• **ACTIVITY**
The records below hold a stretch from the line with "let c := (getH s lh).core" through the line with "ctx := c.ctx, launchCount"; return exactly those lines, ends included, and nothing more.

==============================

-- ==== Sys2Proof/Machine/Seal.lean ====
section
/-!
DEFINITION. Machine/Seal.lean: the seal of a step, its requests and its grant, the norm of a group, and the clipping scale
(05_update_units.md, R120–R126, R143, R146; 06_control_core.md, R174).
-/
namespace Sys2Proof.Machine

/-! ## Requests leave a hamper (R174) -/

/-- SEAL (R174): issue stops until the request leaves; illegal inside a window. -/
def execSeal (lh : Fin 48) (ra : Fin 32) (s : State) : Host.Outcome State Fault Refusal :=
  .next (issueOutside s lh [ra] (fun s =>
    let t := beatOf s lh
    modCore s lh (fun c => { c with run := .sealing ((sreg c ra).setWidth 48) t })))

/-- The request of a hamper for a step, with what its accumulators hold (R120, R166, R225, R285). -/
def sealReqOf (s : State) (lh : Lh) (step : StepNo) : SealReq :=
  let c := (getH s lh).core
  let l := (getCtx s c.ctx).launch
  { lh := lh, step := step, norm := c.norm, counts := c.counts.add c.winCounts, digests := c.digests, beat := beatValue s lh
    ctx := c.ctx, launchCount := (l.map (·.count)).getD 0, handle := (l.map (·.handle)).getD 0
    launchBeat := (l.map (·.startBeat)).getD 0, tq := beatOf s lh }

/-- SEAL_REQUEST_LEAVE (R174, R281): in beat tq the request leaves, the accumulators are emptied with NB kept, and GSTEP becomes
the step after the one named. The next instruction issues in tq + 1. -/
def execSealRequestLeave (lh : Fin 48) (s : State) : Host.Outcome State Fault Refusal :=
  let h := getH s lh
  let t := beatOf s lh
  .next (match h.core.run with
    | .sealing step _ =>
      if sealDue h t && completionsDone h t then
        let r := sealReqOf s lh step
        let s := { s with uc := { s.uc with leaving := s.uc.leaving ++ [r] } }
        modCore s lh (fun c => { c with run := .issuing, next := t + 1, gstep := step + 1, sealBeat := some t, counts := .zero
                                        winCounts := .zero, digests := [], norm := .empty c.norm.nb })
      else s
    | _ => s)

/-! ## Requests reach UC (R121–R123) -/

/-- UC_SEAL_MASK: the hampers whose requests have been collected. -/
def sealMask (s : State) : Nat := s.uc.reqs.foldl (fun m r => m ||| 2 ^ r.lh.val) 0

/-- UC_SEAL_EXPECT. -/
def sealExpect (s : State) : Nat := getReg s ucPage Reg.ucSealExpect % 2 ^ 48

/-- The saturating sum of norm values (R124, R125). -/
def normSum (l : List Nat) : Nat := l.foldl (fun a n => Nat.min (a + n) (2 ^ 192 - 1)) 0

/-- The module total T of the requests collected (R125). -/
def moduleTotal (s : State) : Nat := normSum (s.uc.reqs.map (·.norm.n))

/-- Whether the exact sum of the requests' squares exceeds its bound (R124). -/
def totalClamped (s : State) : Bool :=
  s.uc.reqs.any (·.norm.mark) || decide (2 ^ 192 ≤ (s.uc.reqs.map (·.norm.n)).sum)

/-- The beats of a request's step: those since the hamper's request for the step before in the same launch, or since launch (R288). -/
def requestBeats (s : State) (r : SealReq) : Nat :=
  match s.uc.lastReq.find? (fun x => x.1 == r.lh.val) with
  | some (_, (step, launch, beat)) => if step + 1 = r.step.toNat && launch == r.launchBeat then r.beat - beat else r.beat
  | none => r.beat

/-- The members of the norm group other than the module itself (R125). -/
def normOthers (s : State) : List Nat :=
  otherMembers s ((List.range 4).foldl (fun m i => m + 2 ^ (64 * i) * getReg s ucPage (Reg.ucNormGroup + 8 * i)) 0)

/-- The slot of a member in this module's norm inbox (R125). -/
def normSlot (s : State) (m : Nat) : Nat := getReg s ucPage Reg.ucNormInbox + 64 * m

/-- The 64 bytes a member sends (R125; the layout is the model's, log entry 34): T, NB, residue and saturation, step. -/
def normBytes (t : Nat) (nb : Int) (clamped : Bool) (step : Nat) : List Byte :=
  padTo 64 (bytesLE 24 t ++ bytesLE 4 (ofSigned 10 nb) ++ bytesLE 4 (t % 127 + 256 * bit clamped) ++ bytesLE 8 step)

/-- The bulk write that carries a member's total to another member's inbox (R125, R352; log entry 34). -/
def normMsg (s : State) (bs : List Byte) : OutMsg := { kind := 0x19, fields := [normSlot s (selfModule s), 0, 0], data := bs }

/-- UC_NORM_MISSING: members not yet heard from for UC_STEP (R125). -/
def normMissing (s : State) : List Nat := (normOthers s).filter (fun m => !s.uc.normSeen.contains (m, s.uc.step.toNat))

/-- The clipping scale of a sweep for the total g in base nb (R126). -/
def clipScale (clip : Bool) (clipMax : W32) (g : Nat) (nb : Int) : W32 :=
  let n2 := (toFp32 .rne (.fin false g (nb - 128))).1
  if !clip then fpOne
  else if !fpLt (fpMul clipMax clipMax) n2 then fpOne
  else fpMul clipMax (fpRsq n2)

/-- The scale and the record's norm fields, once the norm has closed and a sweep is there (R126, R288). -/
def settleClip (s : State) : State :=
  match s.uc.sweep with
  | none => s
  | some w =>
    let clip := w.desc.clip && !w.desc.skip
    if clip && !s.uc.normClosed then s
    else
      let c := clipScale clip w.desc.clipMax s.uc.normTotal s.uc.normNb
      let total := if clip then s.uc.normTotal else 0
      { s with uc := { s.uc with clip := c, sweep := some { w with normWait := false }
                                 rec_ := s.uc.rec_.map (fun r => { r with clip := c, normTotal := total }) } }

/-- The norm closes with total g (R125, R126). -/
def closeNorm (s : State) (g : Nat) (sat : Bool) : State :=
  settleClip { s with uc := { s.uc with normTotal := g, normSat := sat, normPending := false, normClosed := true } }

/-- Close the norm if every other member's slot holds the step with a passing residue and the same NB (R125). -/
def tryCloseNorm (s : State) : State :=
  if !s.uc.normPending || !(normMissing s).isEmpty then s
  else
    let ms := normOthers s
    let slots := ms.map (fun m => memRead s.mem (normSlot s m) 64)
    if slots.any (fun b => natOfLE ((b.drop 32).take 8) != s.uc.step.toNat || natOfLE (b.take 24) % 127 != natOfLE ((b.drop 28).take 1))
    then s
    else if slots.any (fun b => toSigned 10 (natOfLE ((b.drop 24).take 4) % 1024) != s.uc.normNb) then setErr s ucPage 5
    else
      let ts := slots.map (fun b => natOfLE (b.take 24))
      let g := normSum (moduleTotal s :: ts)
      let sat := totalClamped s || slots.any (fun b => (natOfLE ((b.drop 28).take 4)).testBit 8) ||
        decide (2 ^ 192 ≤ moduleTotal s + ts.sum)
      closeNorm s g sat

/-- The seal of UC_STEP is granted: SEALED, the record opens with the grant's values, and the norm closes or its totals are sent
(R121, R124, R125, R286, R288). -/
def grantSeal (s : State) : State :=
  let u := s.uc
  let rs := u.reqs
  let ctx := u.owner.getD 0
  let exp := sealExpect s
  let r0 := rs.headD (sealReqOf s 0 0)
  let k := rs.foldl (fun k r => k.add r.counts) StepCounts.zero
  let rec_ : OpenRec :=
    { step := u.step, seed := (getCtx s ctx).seed, imageHash := ((getCtx s ctx).image.map (·.hash)).getD []
      stepBeats := (rs.filter (fun r => exp.testBit r.lh.val)).foldl (fun m r => Nat.max m (requestBeats s r)) 0
      expect := exp, nonfin := k.nonfin, sat := k.sat + bit (totalClamped s), mrows := k.mrows, normTotal := 0, nb := r0.norm.nb
      clip := fpOne, digests := rs.foldl (fun d r => addDigests d r.digests) [], launchCount := r0.launchCount
      handle := r0.handle, ctx := ctx, attempts := u.attempts + 1, countSealed := s.sc.count }
  let last := rs.foldl (fun l r => (r.lh.val, (r.step.toNat, r.launchBeat, r.beat)) :: l.filter (fun x => x.1 != r.lh.val)) u.lastReq
  let s := { s with uc := { u with sealSt := .sealed, rec_ := some rec_, lastReq := last, normNb := r0.norm.nb, normTotal := 0
                                   normSat := false, normClosed := false, normPending := false } }
  let s := emit s evSealed ucPage (sealData s ctx)
  let t := moduleTotal s
  let others := normOthers s
  if others.isEmpty then closeNorm s t (totalClamped s)
  else
    let bs := normBytes t r0.norm.nb (totalClamped s) s.uc.step.toNat
    let s := others.foldl (fun s m => nearSend s m ctx (normMsg s bs)) s
    tryCloseNorm { s with uc := { s.uc with normPending := true } }

/-- Grant the seal if every expected request has arrived (R121); a request whose norm fails its residue is a failure of its hamper
(R124, R125). -/
def tryGrant (s : State) : State :=
  if s.uc.sealSt = .open_ && !s.uc.reqs.isEmpty && covers (sealMask s) (sealExpect s) then
    match s.uc.reqs.find? (fun r => r.norm.n % 127 != r.norm.res % 127) with
    | some r => residueFailure s (unitHamper (physOf s r.lh)) (some r.ctx)
    | none => grantSeal s
  else s

/-- A request for UC_STEP while the seal is OPEN is collected; a duplicate, or one with another NB, withholds the seal (R121, R123). -/
def collectReq (s : State) (r : SealReq) : State :=
  if s.uc.reqs.any (fun x => x.lh == r.lh) then withholdSeal (setErr s ucPage 7) (some r.ctx)
  else if s.uc.reqs.any (fun x => x.norm.nb != r.norm.nb) then withholdSeal (setErr s ucPage 5) (some r.ctx)
  else
    let owner := if s.uc.reqs.isEmpty then some r.ctx else s.uc.owner
    tryGrant { s with uc := { s.uc with reqs := s.uc.reqs ++ [r], owner := owner } }

/-- A request for UC_STEP + 1 is held while the seal is OPEN or SEALED; a second one of a hamper sets SEAL_STEP, and stays beside the first
as the mark that withholds the next seal (R123). -/
def holdReq (s : State) (r : SealReq) : State :=
  let s := setErrIf (s.uc.held.any (fun x => x.lh == r.lh)) s ucPage 7
  { s with uc := { s.uc with held := s.uc.held ++ [r] } }

/-- The context of a second held request of a hamper (R123). -/
def heldTwice : List SealReq → Option Nat
  | [] => none
  | r :: rs => match rs.find? (fun x => x.lh == r.lh) with
    | some x => some x.ctx
    | none => heldTwice rs

/-- A request arrives at UC (R123). -/
def arriveReq (s : State) (r : SealReq) : State :=
  let lost := s.uc.sealSt = .refused || s.uc.sealSt = .withheld
  if r.step = s.uc.step then
    if s.uc.sealSt = .open_ then collectReq s r
    else if lost then s
    else setErr s ucPage 7
  else if r.step = s.uc.step + 1 then (if lost then s else holdReq s r)
  else setErr s ucPage 7

/-! ## The step advances (R123) -/

/-- Merges of the step that ends apply freely from now on; those of attempts that never came are dropped (R309). -/
def endAttempts (s : State) : State :=
  let a := s.flt.attempt
  let ms := (s.merges.filter (fun m => match m.attempt with
    | some x => decide (x ≤ a)
    | none => true)).map (fun m => { m with attempt := none })
  { s with merges := ms, flt := { s.flt with attempt := 1, refusals := 0, held := [] } }

/-- The seal of the new step opens: a failure charged while the old one was SEALED takes it, otherwise the held requests are
delivered (R122, R123). -/
def openSeal (s : State) : State :=
  let hs := s.uc.held
  let u := { s.uc with sealSt := .open_, reqs := [], held := [], owner := none, attempts := 0, nextRefused := false
                       nextWithheld := false, nextCtx := none }
  let ctx := ((hs.head?.map (·.ctx)).orElse (fun _ => s.uc.nextCtx))
  let refused := s.uc.nextRefused
  let withheld := s.uc.nextWithheld
  let s := { s with uc := u, nearSessions := s.nearSessions.map (fun (x : NearSession) => { x with users := [] }) }
  if refused then refuseSeal s ctx (s.flt.attempt + 1) (!s.flt.replace)
  else if withheld then withholdSeal s ctx
  else match heldTwice hs with
    | some c => withholdSeal s (some c)
    | none => hs.foldl arriveReq s

/-- UC_STEP becomes s + 1, the seal opens and the record of s is closed with the units' counts and digests (R123, R285, R286). -/
def advanceStep (s : State) : State :=
  let r := s.uc.rec_
  let us := s.units.toList
  let nonfin := (us.map (·.nonfin)).sum
  let sat := (us.map (·.sat)).sum
  let digests := us.foldl (fun d u => addDigests d u.digests) []
  let digests := match r with
    | some r => addDigests r.digests digests
    | none => digests
  let s := { s with units := s.units.map (fun (u : UpdUnit) => { u with digests := [] }) }
  let old := s.uc.step
  let seen := s.uc.normSeen.filter (fun (x : Nat × Nat) => decide (old.toNat < x.2))
  let u := { s.uc with step := old + 1, rec_ := none, normPending := false, normClosed := false, normSeen := seen }
  let s := endAttempts { s with uc := u }
  let s := openSeal s
  let s := match r with
    | some r => closeRecord s r nonfin sat digests
    | none => s
  { s with uc := { s.uc with exch := s.uc.exch.filter (fun x => x.step != old.toNat) } }

/-! ## SEAL_REOPEN and UC_STEP (R143, R146) -/

/-- Whether a SEAL_REOPEN is accepted (R143). -/
def reopenOk (s : State) : Bool :=
  match s.uc.sealSt with
  | .open_ => false
  | .sealed => s.uc.sweepState = .idle || s.uc.sweepState = .done || s.uc.sweepState = .failed
  | _ => true

/-- SEAL_REOPEN: the seal returns to OPEN with nothing collected, held or accumulated, or the write is ignored with BUSY (R143). -/
def sealReopen (s : State) : State :=
  if !reopenOk s then setErr s ucPage 2
  else
    { s with units := s.units.map (fun _ => UpdUnit.idle)
             uc := { s.uc with sealSt := .open_, reqs := [], held := [], heldSweep := none, sweep := none, sweepState := .idle
                               owner := none, rec_ := none, normPending := false, normClosed := false }
             flt := { s.flt with attempt := 1, refusals := 0 } }

/-- SEAL_REOPEN written to UC_CTRL (R143). -/
def execSealReopen (value : W32) (s : State) : Host.Outcome State Fault Refusal :=
  .next (if value.getLsbD 3 then sealReopen s else s)

/-- A write of UC_STEP (R146); the attempt returns to 1 (R321). -/
def ucStepWrite (s : State) (v : Nat) : State :=
  if s.uc.sealSt = .open_ && s.uc.reqs.isEmpty && s.uc.sweepState ≠ .running && s.uc.sweepState ≠ .partial_ then
    { s with uc := { s.uc with step := BitVec.ofNat 48 v }, flt := { s.flt with attempt := 1, refusals := 0 } }
  else setErr s ucPage 0

/-- UC_STEP_WRITE (R146). -/
def execUcStepWrite (value : Word) (s : State) : Host.Outcome State Fault Refusal := .next (ucStepWrite s value.toNat)

/-! ## The norm inbox (R125) -/

/-- Whether a bulk write of another member goes into its slot of the norm inbox. -/
def isNormSlot (s : State) (m a n : Nat) : Bool := (normOthers s).contains m && a == normSlot s m && n == 64

/-- A member's total arrives in its slot: a second one for its step sets NORM_DUP and is ignored; otherwise it is stored, and the norm
may close (R125). -/
def normArrive (s : State) (m a : Nat) (bs : List Byte) : State :=
  let step := natOfLE ((bs.drop 32).take 8)
  if s.uc.normSeen.contains (m, step) then setErr s ucPage 6
  else
    let s := storeBytes s a bs
    tryCloseNorm { s with uc := { s.uc with normSeen := s.uc.normSeen ++ [(m, step)] } }

end Sys2Proof.Machine
end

==============================

• **ANSWER BOX**
  let c := (getH s lh).core
  let l := (getCtx s c.ctx).launch
  { lh := lh, step := step, norm := c.norm, counts := c.counts.add c.winCounts, digests := c.digests, beat := beatValue s lh
    ctx := c.ctx, launchCount := (l.map (·.count)).getD 0, handle := (l.map (·.handle)).getD 0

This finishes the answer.